公開日付:2017.09.26
6月26日に製造業としては戦後最大の倒産となった、エアバッグ製造大手のタカタ(株)(TSR企業コード:295877413、東京都、負債総額1兆5,024億円)が民事再生法の適用を申請してから、9月25日で3カ月が経過した。連鎖倒産は「ゼロ」が続いている。
連鎖倒産が発生しない要因としては、以下が挙げられる。
1. タカタが部品供給等に関わる重要な取引先に対して、従前の取引条件での支払いを行ったこと。
2. 政府が信用保証協会を通じてタカタと一定の直接取引関係を有する中小企業・小規模事業者を対象として、一般保証とは別枠の限度額で融資額の100%を保証するセーフティネット保証1号を発動したこと。
3. 日本政策金融公庫などの政府系金融機関において、タカタの民事再生法の適用申請により影響を受け、売上減少など業況が悪化している中小企業・小規模事業者に対してセーフティネット貸付を実施したこと。
4. 各自治体が、タカタの取引先に対して相談窓口を設け、保証協会や商工団体との連携など支援体制を敷いたこと。
これらにより連鎖倒産が抑えられているとみられる。
こうしたなか、9月6日に東京地裁はタカタの米国子会社で、日本の民事再生法にあたる連邦倒産法第11章(チャプター11)を申請したTK Holdings Inc.(DUNS:185605854、米国ミシガン州、以下TKH)に対し、「外国倒産処理手続の承認」を決定した。

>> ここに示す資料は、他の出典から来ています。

-- ==== Sys2Proof/Laws/Codec.lean ====
section
/-! SUPPORT. Laws of the codec functions (`Machine/Header.lean`, `Values.lean`, `IEList.lean`, `Codec.lean`):
the budget of the list decoder does not matter, its equation without a budget, and the sizes of what the
encoders produce. -/

namespace Sys2Proof.Machine

/-! ### The budget (R143, R144) -/

/-- The value decoder asks the list decoder about nothing but the value's own octets. -/
theorem decodeValueWith_congr {l1 l2 : Bytes → Nat → Nat → Nat → Except Err IEList} (cfg : Cfg) (reg : Registry)
    (t : BitVec 16) (v : Bytes) (depth ieOff : Nat)
    (h : l1 v v.length (depth + 1) (ieOff + 4) = l2 v v.length (depth + 1) (ieOff + 4)) :
    decodeValueWith l1 cfg reg t v depth ieOff = decodeValueWith l2 cfg reg t v depth ieOff := by
  unfold decodeValueWith decodeGroupedWith
  rw [h]

/-- Any budget of at least the window gives the same result. -/
theorem decodeIEListFuel_eq (cfg : Cfg) (reg : Registry) :
    ∀ (n m : Nat) (b : Bytes) (total depth pos : Nat), total ≤ n → total ≤ m →
      decodeIEListFuel cfg reg n b total depth pos = decodeIEListFuel cfg reg m b total depth pos := by
  intro n
  induction n with
  | zero =>
    intro m b total depth pos hn _
    obtain rfl : total = 0 := by omega
    cases m <;> simp [decodeIEListFuel]
  | succ n ih =>
    intro m b total depth pos hn hm
    cases m with
    | zero =>
      obtain rfl : total = 0 := by omega
      simp [decodeIEListFuel]
    | succ m =>
      simp only [decodeIEListFuel]
      by_cases h0 : total = 0
      · simp [h0]
      by_cases h1 : b.length < 4
      · simp [h0, h1]
      by_cases h2 : total < 4
      · simp [h0, h1, h2]
      by_cases h3 : b.length - 4 < (u16 b 2).toNat
      · simp [h0, h1, h2, h3]
      by_cases h4 : total - 4 < (u16 b 2).toNat
      · simp [h0, h1, h2, h3, h4]
      have hL : (slice b 4 (u16 b 2).toNat).length = (u16 b 2).toNat := by rw [slice_length]; omega
      rw [decodeValueWith_congr cfg reg _ _ depth pos
          (ih m (slice b 4 (u16 b 2).toNat) (slice b 4 (u16 b 2).toNat).length (depth + 1) (pos + 4)
            (by omega) (by omega)),
        ih m (b.drop (4 + (u16 b 2).toNat)) (total - (4 + (u16 b 2).toNat)) depth (pos + 4 + (u16 b 2).toNat)
          (by omega) (by omega)]

/-- With enough budget the loop is `DecodeIEList`. -/
theorem decodeIEListFuel_enough (cfg : Cfg) (reg : Registry) {n total : Nat} (h : total ≤ n) (b : Bytes)
    (depth pos : Nat) : decodeIEListFuel cfg reg n b total depth pos = decodeIEList cfg reg b total depth pos :=
  decodeIEListFuel_eq cfg reg n total b total depth pos h (Nat.le_refl _)

/-! ### `DecodeIEList` turn by turn (R140, R142) -/

theorem decodeIEList_zero (cfg : Cfg) (reg : Registry) (b : Bytes) (depth base : Nat) :
    decodeIEList cfg reg b 0 depth base = .ok .nil := rfl

/-- One turn of the loop of R140, with `DecodeValue` in it and the rest of the list after it. -/
theorem decodeIEList_turn (cfg : Cfg) (reg : Registry) (b : Bytes) (total depth base : Nat) (h : total ≠ 0) :
    decodeIEList cfg reg b total depth base =
      if b.length < 4 then .error ⟨.truncatedIE, base⟩
      else if total < 4 then .error ⟨.overrunIE, base⟩
      else if b.length - 4 < (u16 b 2).toNat then .error ⟨.truncatedIE, base⟩
      else if total - 4 < (u16 b 2).toNat then .error ⟨.overrunIE, base⟩
      else
        match decodeValue cfg reg (u16 b 0) (slice b 4 (u16 b 2).toNat) depth base with
        | .error e => .error e
        | .ok x =>
          match decodeIEList cfg reg (b.drop (4 + (u16 b 2).toNat)) (total - (4 + (u16 b 2).toNat)) depth
              (base + 4 + (u16 b 2).toNat) with
          | .error e => .error e
          | .ok rest => .ok (.cons x.type x.value rest) := by
  obtain ⟨n, rfl⟩ : ∃ n, total = n + 1 := ⟨total - 1, by omega⟩
  rw [decodeIEList, decodeIEListFuel]
  simp only [if_neg h]
  by_cases h1 : b.length < 4
  · simp [h1]
  by_cases h2 : n + 1 < 4
  · simp [h1, h2]
  by_cases h3 : b.length - 4 < (u16 b 2).toNat
  · simp [h1, h2, h3]
  by_cases h4 : n + 1 - 4 < (u16 b 2).toNat
  · simp only [if_neg h1, if_neg h2, if_neg h3, if_pos h4]
  have hL : (slice b 4 (u16 b 2).toNat).length = (u16 b 2).toNat := by rw [slice_length]; omega
  simp only [if_neg h1, if_neg h2, if_neg h3, if_neg h4]
  rw [decodeValueWith_congr cfg reg _ _ depth base
      (decodeIEListFuel_enough cfg reg (n := n) (by omega) (slice b 4 (u16 b 2).toNat) (depth + 1) (base + 4)),
    decodeIEListFuel_enough cfg reg (by omega)]
  unfold decodeValue
  cases decodeValueWith (decodeIEList cfg reg) cfg reg (u16 b 0) (slice b 4 (u16 b 2).toNat) depth base <;> rfl

/-- The list decoder depends on the octets of its window and on how many there are, not on the octets behind the window
(R140, R230). -/
theorem decodeIEList_window (cfg : Cfg) (reg : Registry) (total : Nat) : ∀ (b b' : Bytes) (depth base : Nat),
    b.length = b'.length → b.take total = b'.take total →
    decodeIEList cfg reg b total depth base = decodeIEList cfg reg b' total depth base := by
  induction total using Nat.strongRecOn with
  | ind total ih =>
    intro b b' depth base hl ht
    by_cases h0 : total = 0
    · subst h0; rfl
    rw [decodeIEList_turn cfg reg b total depth base h0, decodeIEList_turn cfg reg b' total depth base h0, ← hl]
    by_cases h1 : b.length < 4
    · simp only [if_pos h1]
    by_cases h2 : total < 4
    · simp only [if_neg h1, if_pos h2]
    have hu : ∀ p, p + 2 ≤ 4 → u16 b' p = u16 b p := fun p hp => by
      rw [← u16_take b (show p + 2 ≤ total by omega), ht, u16_take b' (show p + 2 ≤ total by omega)]
    rw [hu 0 (by omega), hu 2 (by omega)]
    by_cases h3 : b.length - 4 < (u16 b 2).toNat
    · simp only [if_neg h1, if_neg h2, if_pos h3]
    by_cases h4 : total - 4 < (u16 b 2).toNat
    · simp only [if_neg h1, if_neg h2, if_neg h3, if_pos h4]
    have hs : slice b' 4 (u16 b 2).toNat = slice b 4 (u16 b 2).toNat := by
      rw [← slice_take b (show 4 + (u16 b 2).toNat ≤ total by omega), ht,
        slice_take b' (show 4 + (u16 b 2).toNat ≤ total by omega)]
    rw [hs, ih (total - (4 + (u16 b 2).toNat)) (by omega) (b.drop (4 + (u16 b 2).toNat)) (b'.drop (4 + (u16 b 2).toNat))
      depth _ (by simp only [List.length_drop, hl]) (by rw [List.take_drop, List.take_drop,
        show 4 + (u16 b 2).toNat + (total - (4 + (u16 b 2).toNat)) = total by omega, ht])]

/-- A byte string of whole IEs before another (R140): the list decoder goes through the first and on with the second, at
the offset that counts the first (R141). -/
theorem decodeIEList_append (cfg : Cfg) (reg : Registry) (b2 : Bytes) (total depth n : Nat) :
    ∀ (b1 : Bytes) (base : Nat) (ies : IEList), b1.length = n →
    decodeIEList cfg reg b1 b1.length depth base = .ok ies →
    decodeIEList cfg reg (b1 ++ b2) (b1.length + total) depth base =
      (decodeIEList cfg reg b2 total depth (base + b1.length)).map ies.append := by
  induction n using Nat.strongRecOn with
  | ind n ih =>
    intro b1 base ies hn h
    by_cases h0 : b1.length = 0
    · obtain rfl : b1 = [] := List.length_eq_zero_iff.mp h0
      rw [List.length_nil, decodeIEList_zero] at h
      cases h
      simp only [List.nil_append, List.length_nil, Nat.zero_add, Nat.add_zero]
      cases decodeIEList cfg reg b2 total depth base <;> rfl
    rw [decodeIEList_turn cfg reg b1 b1.length depth base h0] at h
    rw [decodeIEList_turn cfg reg (b1 ++ b2) (b1.length + total) depth base (by omega)]
    by_cases h1 : b1.length < 4
    · rw [if_pos h1] at h; cases h
    rw [if_neg h1, if_neg h1] at h
    have hu : ∀ p, p + 2 ≤ 4 → u16 (b1 ++ b2) p = u16 b1 p := fun p hp => by
      unfold u16; rw [memRead_append_left (by omega)]
    rw [hu 0 (by omega), hu 2 (by omega)]
    by_cases h3 : b1.length - 4 < (u16 b1 2).toNat
    · rw [if_pos h3] at h; cases h
    rw [if_neg h3, if_neg h3] at h
    rw [if_neg (by rw [List.length_append]; omega), if_neg (by omega), if_neg (by rw [List.length_append]; omega),
      if_neg (by omega), slice_append_left (by omega)]
    cases hv : decodeValue cfg reg (u16 b1 0) (slice b1 4 (u16 b1 2).toNat) depth base with
    | error e => rw [hv] at h; cases h
    | ok x =>
      rw [hv] at h
      simp only at h ⊢
      have hd : (b1.drop (4 + (u16 b1 2).toNat)).length = b1.length - (4 + (u16 b1 2).toNat) := List.length_drop ..
      rw [← hd] at h
      cases hr : decodeIEList cfg reg (b1.drop (4 + (u16 b1 2).toNat)) (b1.drop (4 + (u16 b1 2).toNat)).length depth
          (base + 4 + (u16 b1 2).toNat) with
      | error e => rw [hr] at h; cases h
      | ok rest =>
        rw [hr] at h
        cases h
        have := ih _ (by rw [hd]; omega) (b1.drop (4 + (u16 b1 2).toNat)) (base + 4 + (u16 b1 2).toNat) rest rfl hr
        rw [List.drop_append_of_le_length (by omega),
          show b1.length + total - (4 + (u16 b1 2).toNat) = (b1.drop (4 + (u16 b1 2).toNat)).length + total by omega, this,
          show base + 4 + (u16 b1 2).toNat + (b1.drop (4 + (u16 b1 2).toNat)).length = base + b1.length by omega]
        cases decodeIEList cfg reg b2 total depth (base + b1.length) <;> rfl

/-- IEs that encode before others (R145): the list encoder goes through the first and on with the others, at the offset
that counts the first. -/
theorem encodeIEList_append (cfg : Cfg) (reg : Registry) (x : IEList) (depth : Nat) (before : IEList) :
    ∀ (off : Nat) (b : Bytes),
    encodeIEList cfg reg before depth off = .ok b →
    encodeIEList cfg reg (before.append x) depth off = (encodeIEList cfg reg x depth (off + b.length)).map (b ++ ·) := by
  match before with
  | .nil =>
    intro off b h
    rw [encodeIEList] at h
    cases h
    rw [IEList.append, List.length_nil, Nat.add_zero]
    cases encodeIEList cfg reg x depth off <;> rfl
  | .cons t v rest =>
    intro off b h
    rw [IEList.append, encodeIEList]
    rw [encodeIEList] at h
    cases hv : encodeValueAt cfg reg t v depth off with
    | error e => rw [hv] at h; cases h
    | ok s =>
      rw [hv] at h
      simp only at h ⊢
      by_cases h1 : 65535 < s.length
      · rw [if_pos h1] at h; cases h
      rw [if_neg h1] at h ⊢
      cases hr : encodeIEList cfg reg rest depth (off + 4 + s.length) with
      | error e => rw [hr] at h; cases h
      | ok r =>
        rw [hr] at h
        cases h
        rw [encodeIEList_append cfg reg x depth rest _ r hr]
        have : off + 4 + s.length + r.length = off + (beBytes 2 t.toNat ++ beBytes 2 s.length ++ s ++ r).length := by
          simp; omega
        rw [this]
        cases encodeIEList cfg reg x depth (off + (beBytes 2 t.toNat ++ beBytes 2 s.length ++ s ++ r).length) <;>
          simp [Except.map]

/-! ### Sizes of encoded values (R148) -/

@[simp] theorem encodeCause_length (c : CauseValue) : (encodeCause c).length = 1 + c.tail.length := by
  simp [encodeCause]; omega

@[simp] theorem encodeNodeID_length (n : NodeIdValue) : (encodeNodeID n).length = nodeIdSize n := by
  cases n with
  | v4 a t => simp [encodeNodeID, nodeIdSize, a.len]; omega
  | v6 a t => simp [encodeNodeID, nodeIdSize, a.len]; omega
  | fqdn x => simp [encodeNodeID, nodeIdSize]; omega
  | other t x => simp [encodeNodeID, nodeIdSize]; omega

/-- `EncodeFTEID` succeeds exactly on consistent values (R184, R185). -/
theorem encodeFTEID_ok_iff (cfg : Cfg) (f : FTEID) (o : Nat) :
    (∃ s, encodeFTEID cfg f o = .ok s) ↔ consistentFTEID f = true := by
  unfold encodeFTEID
  cases consistentFTEID f <;> simp

theorem encodeFTEID_length {cfg : Cfg} {f : FTEID} {o : Nat} {s : Bytes} (h : encodeFTEID cfg f o = .ok s) :
    s.length = needFTEID f.v4 f.v6 f.ch f.chid + f.tail.length := by
  obtain ⟨v4, v6, ch, chid, teid, ipv4, ipv6, cid, tail⟩ := f
  unfold encodeFTEID at h
  split at h
  · cases h
  rename_i hc
  cases h
  cases v4 <;> cases v6 <;> cases ch <;> cases chid <;> cases teid <;> cases ipv4 <;> cases ipv6 <;> cases cid <;>
    simp_all [consistentFTEID, needFTEID, optBytes, Octets.len] <;> omega

/-- `EncodeFSEID` succeeds exactly on consistent values (R194, R195). -/
theorem encodeFSEID_ok_iff (x : FSEID) (o : Nat) :
    (∃ s, encodeFSEID x o = .ok s) ↔ consistentFSEID x = true := by
  unfold encodeFSEID
  cases consistentFSEID x <;> simp

theorem encodeFSEID_length {x : FSEID} {o : Nat} {s : Bytes} (h : encodeFSEID x o = .ok s) :
    s.length = needFSEID x.v4 x.v6 + x.tail.length := by
  obtain ⟨v4, v6, seid, ipv4, ipv6, tail⟩ := x
  unfold encodeFSEID at h
  split at h
  · cases h
  rename_i hc
  cases h
  cases v4 <;> cases v6 <;> cases ipv4 <;> cases ipv6 <;>
    simp_all [consistentFSEID, needFSEID, optBytes, Octets.len] <;> omega

mutual
/-- A successful `EncodeValue` has `ValueSize` octets (R148). -/
theorem encodeValueAt_length (cfg : Cfg) (reg : Registry) (t : BitVec 16) (v : Value) (depth o : Nat) (s : Bytes)
    (h : encodeValueAt cfg reg t v depth o = .ok s) : s.length = valueSize v := by
  rw [encodeValueAt.eq_def] at h
  split at h
  · cases h
  cases v with
  | unrecognized raw => cases h; rfl
  | cause c => cases h; simp [valueSize]
  | fteid f => rw [encodeFTEID_length h, valueSize]
  | nodeId n => cases h; simp [valueSize]
  | fseid x => rw [encodeFSEID_length h, valueSize]
  | grouped l =>
    simp only at h
    split at h
    · cases h
    rw [valueSize]
    exact encodeIEList_length cfg reg l (depth + 1) (o + 4) s h
/-- A successful `EncodeIEList` has `ListSize` octets (R148). -/
theorem encodeIEList_length (cfg : Cfg) (reg : Registry) (l : IEList) (depth off : Nat) (s : Bytes)
    (h : encodeIEList cfg reg l depth off = .ok s) : s.length = listSize l := by
  cases l with
  | nil => rw [encodeIEList] at h; cases h; rfl
  | cons t v rest =>
    rw [encodeIEList] at h
    split at h
    · cases h
    rename_i sv hv
    split at h
    · cases h
    split at h
    · cases h
    rename_i r hr
    cases h
    rw [listSize, ← encodeValueAt_length cfg reg t v depth off sv hv,
      ← encodeIEList_length cfg reg rest depth _ r hr]
    simp; omega
end

/-! ### Headers -/

@[simp] theorem encodeHeader_length (h : Header) (length : BitVec 16) :
    (encodeHeader h length).length = headerSize h := by
  obtain ⟨v, mp, mt, sq, ses⟩ := h
  cases ses <;> simp [encodeHeader, encodeHdrNodeForm, encodeHdrSessionForm, headerSize]

/-- `DecodeHeader` succeeds with size 8 or 16, and only on a buffer that long (R122). -/
theorem decodeHeader_size {b : Bytes} {d : DecodedHeader} (h : decodeHeader b = .ok d) :
    d.size = headerSize d.hdr ∧ d.size ≤ b.length ∧ (d.size = 8 ∨ d.size = 16) := by
  unfold decodeHeader decodeHdrSessionForm decodeHdrNodeForm at h
  split at h
  · cases h
  split at h
  · split at h
    · cases h
    cases h
    simp [headerSize]; omega
  · split at h
    · cases h
    cases h
    simp [headerSize]; omega

/-- A value decoded under a code has the variant the registry has for it (R162). -/
theorem decodeValueWith_variant {list : Bytes → Nat → Nat → Nat → Except Err IEList} {cfg : Cfg} {reg : Registry}
    {t : BitVec 16} {v : Bytes} {depth ieOff : Nat} {x : Value}
    (h : decodeValueWith list cfg reg t v depth ieOff = .ok x) : variantOf x = reg.kindAt t := by
  unfold decodeValueWith at h
  split at h <;> rename_i hk <;> rw [hk]
  · cases h; rfl
  all_goals
    simp only [Except.map] at h
    split at h
    · cases h
    · cases h; rfl

end Sys2Proof.Machine
end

今回の承認は「外国倒産処理手続の承認援助に関する法律」に基づく。同法第1条では、「国際的な経済活動を行う債務者について開始された外国倒産処理手続に対する承認援助手続きを定めることにより、当該外国倒産処理手続の効力を日本国内において適切に実現し、もって当該債務者について国際的に整合のとれた財産の清算又は経済的再生を図ることを目的とする」と定めている。
現時点でタカタの民事再生法申請による短期的な連鎖倒産は発生していない。だが、関連会社を含めた法的手続きは粛々と進められている。キー・セイフティー・システムズが主導する再建策の行方次第では、下請け業者の業績に影響を与えかねず、今後の推移が注目される。